» EXERCISE INPUTS
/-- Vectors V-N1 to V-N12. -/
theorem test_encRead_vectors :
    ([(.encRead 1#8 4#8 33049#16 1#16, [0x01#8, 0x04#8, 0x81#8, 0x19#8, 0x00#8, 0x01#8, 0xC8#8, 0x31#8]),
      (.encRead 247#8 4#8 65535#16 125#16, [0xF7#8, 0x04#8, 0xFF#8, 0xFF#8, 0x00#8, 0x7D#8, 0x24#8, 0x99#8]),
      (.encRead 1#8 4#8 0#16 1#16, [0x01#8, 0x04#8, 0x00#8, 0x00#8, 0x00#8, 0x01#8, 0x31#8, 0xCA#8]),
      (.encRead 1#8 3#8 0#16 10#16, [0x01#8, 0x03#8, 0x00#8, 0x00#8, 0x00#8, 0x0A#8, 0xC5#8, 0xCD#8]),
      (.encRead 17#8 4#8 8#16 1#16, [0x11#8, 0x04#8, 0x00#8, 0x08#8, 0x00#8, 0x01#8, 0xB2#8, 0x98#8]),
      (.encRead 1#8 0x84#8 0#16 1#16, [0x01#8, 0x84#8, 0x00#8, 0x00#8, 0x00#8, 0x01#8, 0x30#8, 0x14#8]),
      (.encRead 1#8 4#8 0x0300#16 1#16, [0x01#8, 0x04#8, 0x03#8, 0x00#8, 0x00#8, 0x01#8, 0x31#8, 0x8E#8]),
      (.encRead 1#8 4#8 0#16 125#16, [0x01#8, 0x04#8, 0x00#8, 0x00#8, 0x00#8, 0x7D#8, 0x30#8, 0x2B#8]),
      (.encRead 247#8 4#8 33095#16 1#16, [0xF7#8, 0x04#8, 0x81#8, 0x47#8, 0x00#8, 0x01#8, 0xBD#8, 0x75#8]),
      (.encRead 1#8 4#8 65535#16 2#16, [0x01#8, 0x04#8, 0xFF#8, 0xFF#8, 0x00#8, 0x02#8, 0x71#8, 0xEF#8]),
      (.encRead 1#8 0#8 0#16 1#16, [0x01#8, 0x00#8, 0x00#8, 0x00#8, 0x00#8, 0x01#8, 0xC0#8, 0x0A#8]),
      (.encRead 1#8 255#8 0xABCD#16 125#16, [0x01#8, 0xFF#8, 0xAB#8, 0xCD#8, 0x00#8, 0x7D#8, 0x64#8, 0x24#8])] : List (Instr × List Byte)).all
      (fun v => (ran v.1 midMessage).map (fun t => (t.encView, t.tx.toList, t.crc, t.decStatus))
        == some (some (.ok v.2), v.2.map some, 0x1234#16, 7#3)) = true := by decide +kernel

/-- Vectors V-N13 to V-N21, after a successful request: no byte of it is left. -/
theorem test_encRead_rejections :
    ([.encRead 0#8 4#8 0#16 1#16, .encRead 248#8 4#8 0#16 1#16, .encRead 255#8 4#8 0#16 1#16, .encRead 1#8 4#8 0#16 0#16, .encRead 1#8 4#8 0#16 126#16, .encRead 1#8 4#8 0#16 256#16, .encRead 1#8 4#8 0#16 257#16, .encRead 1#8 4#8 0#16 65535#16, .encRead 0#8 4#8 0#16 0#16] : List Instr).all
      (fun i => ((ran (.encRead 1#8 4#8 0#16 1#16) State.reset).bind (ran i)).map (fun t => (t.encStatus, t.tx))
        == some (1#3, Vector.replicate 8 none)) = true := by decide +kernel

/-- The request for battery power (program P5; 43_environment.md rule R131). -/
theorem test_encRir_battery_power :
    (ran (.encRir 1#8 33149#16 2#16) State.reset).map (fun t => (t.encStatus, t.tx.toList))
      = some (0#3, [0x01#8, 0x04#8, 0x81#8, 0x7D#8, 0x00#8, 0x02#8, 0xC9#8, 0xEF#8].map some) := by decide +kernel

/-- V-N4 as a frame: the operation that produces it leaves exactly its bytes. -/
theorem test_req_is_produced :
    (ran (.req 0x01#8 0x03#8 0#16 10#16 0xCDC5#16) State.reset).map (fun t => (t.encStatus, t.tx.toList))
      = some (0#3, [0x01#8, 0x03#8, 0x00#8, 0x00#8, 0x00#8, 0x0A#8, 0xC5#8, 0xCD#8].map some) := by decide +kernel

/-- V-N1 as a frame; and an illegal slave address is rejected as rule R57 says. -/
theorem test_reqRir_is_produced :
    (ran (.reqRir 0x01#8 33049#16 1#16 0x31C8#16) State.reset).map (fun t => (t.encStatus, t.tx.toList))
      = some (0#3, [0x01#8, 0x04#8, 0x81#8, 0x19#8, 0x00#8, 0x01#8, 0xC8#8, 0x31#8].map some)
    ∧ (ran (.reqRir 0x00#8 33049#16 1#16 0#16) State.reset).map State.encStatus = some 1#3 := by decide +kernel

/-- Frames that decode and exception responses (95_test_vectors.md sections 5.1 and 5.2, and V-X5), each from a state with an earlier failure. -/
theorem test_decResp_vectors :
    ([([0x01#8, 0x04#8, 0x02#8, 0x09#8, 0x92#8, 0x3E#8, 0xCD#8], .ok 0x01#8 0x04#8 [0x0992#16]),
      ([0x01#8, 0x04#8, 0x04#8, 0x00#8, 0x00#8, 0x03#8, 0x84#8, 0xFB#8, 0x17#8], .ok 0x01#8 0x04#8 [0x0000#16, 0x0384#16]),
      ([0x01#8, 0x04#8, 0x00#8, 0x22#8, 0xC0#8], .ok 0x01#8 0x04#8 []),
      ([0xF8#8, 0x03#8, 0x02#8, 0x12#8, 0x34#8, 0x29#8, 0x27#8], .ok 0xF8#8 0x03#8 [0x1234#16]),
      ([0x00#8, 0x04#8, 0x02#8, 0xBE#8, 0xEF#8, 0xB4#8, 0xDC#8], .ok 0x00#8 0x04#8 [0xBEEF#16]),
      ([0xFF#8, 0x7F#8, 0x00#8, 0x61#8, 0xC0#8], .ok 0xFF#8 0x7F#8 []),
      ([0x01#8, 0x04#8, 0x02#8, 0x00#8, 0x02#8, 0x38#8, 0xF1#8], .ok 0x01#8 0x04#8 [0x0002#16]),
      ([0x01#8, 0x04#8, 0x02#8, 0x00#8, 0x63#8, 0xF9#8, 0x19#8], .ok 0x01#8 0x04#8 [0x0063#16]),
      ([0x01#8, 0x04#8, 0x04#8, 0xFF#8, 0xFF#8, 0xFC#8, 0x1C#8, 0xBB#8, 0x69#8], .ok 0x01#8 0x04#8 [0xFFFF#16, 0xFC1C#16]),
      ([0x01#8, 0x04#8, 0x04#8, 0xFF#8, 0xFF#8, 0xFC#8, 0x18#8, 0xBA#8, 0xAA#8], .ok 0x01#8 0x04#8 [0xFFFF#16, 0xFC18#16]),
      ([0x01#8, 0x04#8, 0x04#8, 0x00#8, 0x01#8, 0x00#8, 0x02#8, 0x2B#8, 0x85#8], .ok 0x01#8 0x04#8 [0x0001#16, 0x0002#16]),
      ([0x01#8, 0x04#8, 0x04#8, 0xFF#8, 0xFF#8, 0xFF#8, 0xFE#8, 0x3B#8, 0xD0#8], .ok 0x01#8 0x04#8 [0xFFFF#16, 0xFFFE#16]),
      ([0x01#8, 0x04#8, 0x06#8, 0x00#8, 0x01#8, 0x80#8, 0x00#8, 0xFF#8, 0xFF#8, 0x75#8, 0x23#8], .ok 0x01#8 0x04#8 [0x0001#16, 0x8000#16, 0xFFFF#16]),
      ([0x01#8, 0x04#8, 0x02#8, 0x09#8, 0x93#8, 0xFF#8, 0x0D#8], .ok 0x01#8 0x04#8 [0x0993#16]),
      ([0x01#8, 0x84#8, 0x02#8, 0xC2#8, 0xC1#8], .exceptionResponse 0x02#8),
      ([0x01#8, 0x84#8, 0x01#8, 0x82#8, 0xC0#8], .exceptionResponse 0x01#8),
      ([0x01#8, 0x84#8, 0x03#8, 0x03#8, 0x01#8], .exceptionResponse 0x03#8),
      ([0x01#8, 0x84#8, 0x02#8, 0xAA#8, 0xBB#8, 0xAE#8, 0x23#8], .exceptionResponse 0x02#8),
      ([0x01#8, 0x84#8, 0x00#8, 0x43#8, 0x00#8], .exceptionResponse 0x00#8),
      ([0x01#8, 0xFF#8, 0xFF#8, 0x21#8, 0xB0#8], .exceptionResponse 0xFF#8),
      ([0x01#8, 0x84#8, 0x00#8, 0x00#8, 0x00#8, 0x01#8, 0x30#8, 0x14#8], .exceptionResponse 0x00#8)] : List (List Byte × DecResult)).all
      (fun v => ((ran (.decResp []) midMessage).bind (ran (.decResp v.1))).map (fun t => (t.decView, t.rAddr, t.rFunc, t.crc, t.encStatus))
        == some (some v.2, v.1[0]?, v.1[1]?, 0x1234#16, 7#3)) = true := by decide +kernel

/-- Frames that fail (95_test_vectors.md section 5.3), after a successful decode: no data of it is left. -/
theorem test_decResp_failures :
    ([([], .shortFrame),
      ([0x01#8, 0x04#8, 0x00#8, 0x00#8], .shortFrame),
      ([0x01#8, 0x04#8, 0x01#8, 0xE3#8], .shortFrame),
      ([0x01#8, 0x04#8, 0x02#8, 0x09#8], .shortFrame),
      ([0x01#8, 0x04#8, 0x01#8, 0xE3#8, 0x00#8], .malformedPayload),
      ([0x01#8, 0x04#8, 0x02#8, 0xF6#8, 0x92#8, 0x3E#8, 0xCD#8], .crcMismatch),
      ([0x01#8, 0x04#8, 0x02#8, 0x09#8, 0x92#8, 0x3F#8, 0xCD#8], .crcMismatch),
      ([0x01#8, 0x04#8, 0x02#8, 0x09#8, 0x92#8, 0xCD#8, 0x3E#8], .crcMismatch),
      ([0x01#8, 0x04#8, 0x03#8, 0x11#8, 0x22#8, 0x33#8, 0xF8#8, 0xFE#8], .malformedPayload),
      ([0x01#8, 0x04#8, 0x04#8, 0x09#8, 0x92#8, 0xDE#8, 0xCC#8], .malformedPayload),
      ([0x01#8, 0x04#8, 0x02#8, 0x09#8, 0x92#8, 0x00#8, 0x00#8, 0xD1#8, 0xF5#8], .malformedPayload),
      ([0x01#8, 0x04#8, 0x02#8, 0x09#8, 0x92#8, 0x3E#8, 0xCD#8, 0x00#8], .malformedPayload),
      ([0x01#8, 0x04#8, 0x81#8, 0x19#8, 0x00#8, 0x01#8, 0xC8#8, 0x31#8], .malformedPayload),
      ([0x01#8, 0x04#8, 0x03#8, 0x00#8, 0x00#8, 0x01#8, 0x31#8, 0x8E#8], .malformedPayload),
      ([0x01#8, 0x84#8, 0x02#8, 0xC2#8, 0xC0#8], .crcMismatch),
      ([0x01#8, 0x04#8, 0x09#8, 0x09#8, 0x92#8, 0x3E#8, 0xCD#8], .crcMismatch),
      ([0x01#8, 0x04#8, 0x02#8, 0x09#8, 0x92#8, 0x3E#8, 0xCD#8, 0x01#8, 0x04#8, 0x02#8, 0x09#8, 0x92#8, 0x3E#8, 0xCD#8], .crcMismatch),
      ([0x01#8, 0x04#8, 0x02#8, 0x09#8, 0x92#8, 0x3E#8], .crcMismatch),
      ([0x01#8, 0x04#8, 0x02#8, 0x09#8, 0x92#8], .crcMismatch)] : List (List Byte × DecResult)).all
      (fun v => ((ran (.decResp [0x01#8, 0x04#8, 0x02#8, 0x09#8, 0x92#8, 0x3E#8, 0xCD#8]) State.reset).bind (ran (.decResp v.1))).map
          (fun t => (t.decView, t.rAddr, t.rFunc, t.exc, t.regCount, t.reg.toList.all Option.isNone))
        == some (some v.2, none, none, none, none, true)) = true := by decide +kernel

» DESCRIPTION OF THE TASK
From the data above, output exactly the lines between the one containing "0xFB#8, 0x17#8], .ok" and the one containing "0x00#8)] : List (List Byte × DecResult)).all", counting both of them.

» REPLY TO THE EXERCISE
      ([0x01#8, 0x04#8, 0x04#8, 0x00#8, 0x00#8, 0x03#8, 0x84#8, 0xFB#8, 0x17#8], .ok 0x01#8 0x04#8 [0x0000#16, 0x0384#16]),
      ([0x01#8, 0x04#8, 0x00#8, 0x22#8, 0xC0#8], .ok 0x01#8 0x04#8 []),
      ([0xF8#8, 0x03#8, 0x02#8, 0x12#8, 0x34#8, 0x29#8, 0x27#8], .ok 0xF8#8 0x03#8 [0x1234#16]),
      ([0x00#8, 0x04#8, 0x02#8, 0xBE#8, 0xEF#8, 0xB4#8, 0xDC#8], .ok 0x00#8 0x04#8 [0xBEEF#16]),
      ([0xFF#8, 0x7F#8, 0x00#8, 0x61#8, 0xC0#8], .ok 0xFF#8 0x7F#8 []),
      ([0x01#8, 0x04#8, 0x02#8, 0x00#8, 0x02#8, 0x38#8, 0xF1#8], .ok 0x01#8 0x04#8 [0x0002#16]),
      ([0x01#8, 0x04#8, 0x02#8, 0x00#8, 0x63#8, 0xF9#8, 0x19#8], .ok 0x01#8 0x04#8 [0x0063#16]),
      ([0x01#8, 0x04#8, 0x04#8, 0xFF#8, 0xFF#8, 0xFC#8, 0x1C#8, 0xBB#8, 0x69#8], .ok 0x01#8 0x04#8 [0xFFFF#16, 0xFC1C#16]),
      ([0x01#8, 0x04#8, 0x04#8, 0xFF#8, 0xFF#8, 0xFC#8, 0x18#8, 0xBA#8, 0xAA#8], .ok 0x01#8 0x04#8 [0xFFFF#16, 0xFC18#16]),
      ([0x01#8, 0x04#8, 0x04#8, 0x00#8, 0x01#8, 0x00#8, 0x02#8, 0x2B#8, 0x85#8], .ok 0x01#8 0x04#8 [0x0001#16, 0x0002#16]),
      ([0x01#8, 0x04#8, 0x04#8, 0xFF#8, 0xFF#8, 0xFF#8, 0xFE#8, 0x3B#8, 0xD0#8], .ok 0x01#8 0x04#8 [0xFFFF#16, 0xFFFE#16]),
      ([0x01#8, 0x04#8, 0x06#8, 0x00#8, 0x01#8, 0x80#8, 0x00#8, 0xFF#8, 0xFF#8, 0x75#8, 0x23#8], .ok 0x01#8 0x04#8 [0x0001#16, 0x8000#16, 0xFFFF#16]),
      ([0x01#8, 0x04#8, 0x02#8, 0x09#8, 0x93#8, 0xFF#8, 0x0D#8], .ok 0x01#8 0x04#8 [0x0993#16]),
      ([0x01#8, 0x84#8, 0x02#8, 0xC2#8, 0xC1#8], .exceptionResponse 0x02#8),
      ([0x01#8, 0x84#8, 0x01#8, 0x82#8, 0xC0#8], .exceptionResponse 0x01#8),
      ([0x01#8, 0x84#8, 0x03#8, 0x03#8, 0x01#8], .exceptionResponse 0x03#8),
      ([0x01#8, 0x84#8, 0x02#8, 0xAA#8, 0xBB#8, 0xAE#8, 0x23#8], .exceptionResponse 0x02#8),
      ([0x01#8, 0x84#8, 0x00#8, 0x43#8, 0x00#8], .exceptionResponse 0x00#8),
      ([0x01#8, 0xFF#8, 0xFF#8, 0x21#8, 0xB0#8], .exceptionResponse 0xFF#8),
      ([0x01#8, 0x84#8, 0x00#8, 0x00#8, 0x00#8, 0x01#8, 0x30#8, 0x14#8], .exceptionResponse 0x00#8)] : List (List Byte × DecResult)).all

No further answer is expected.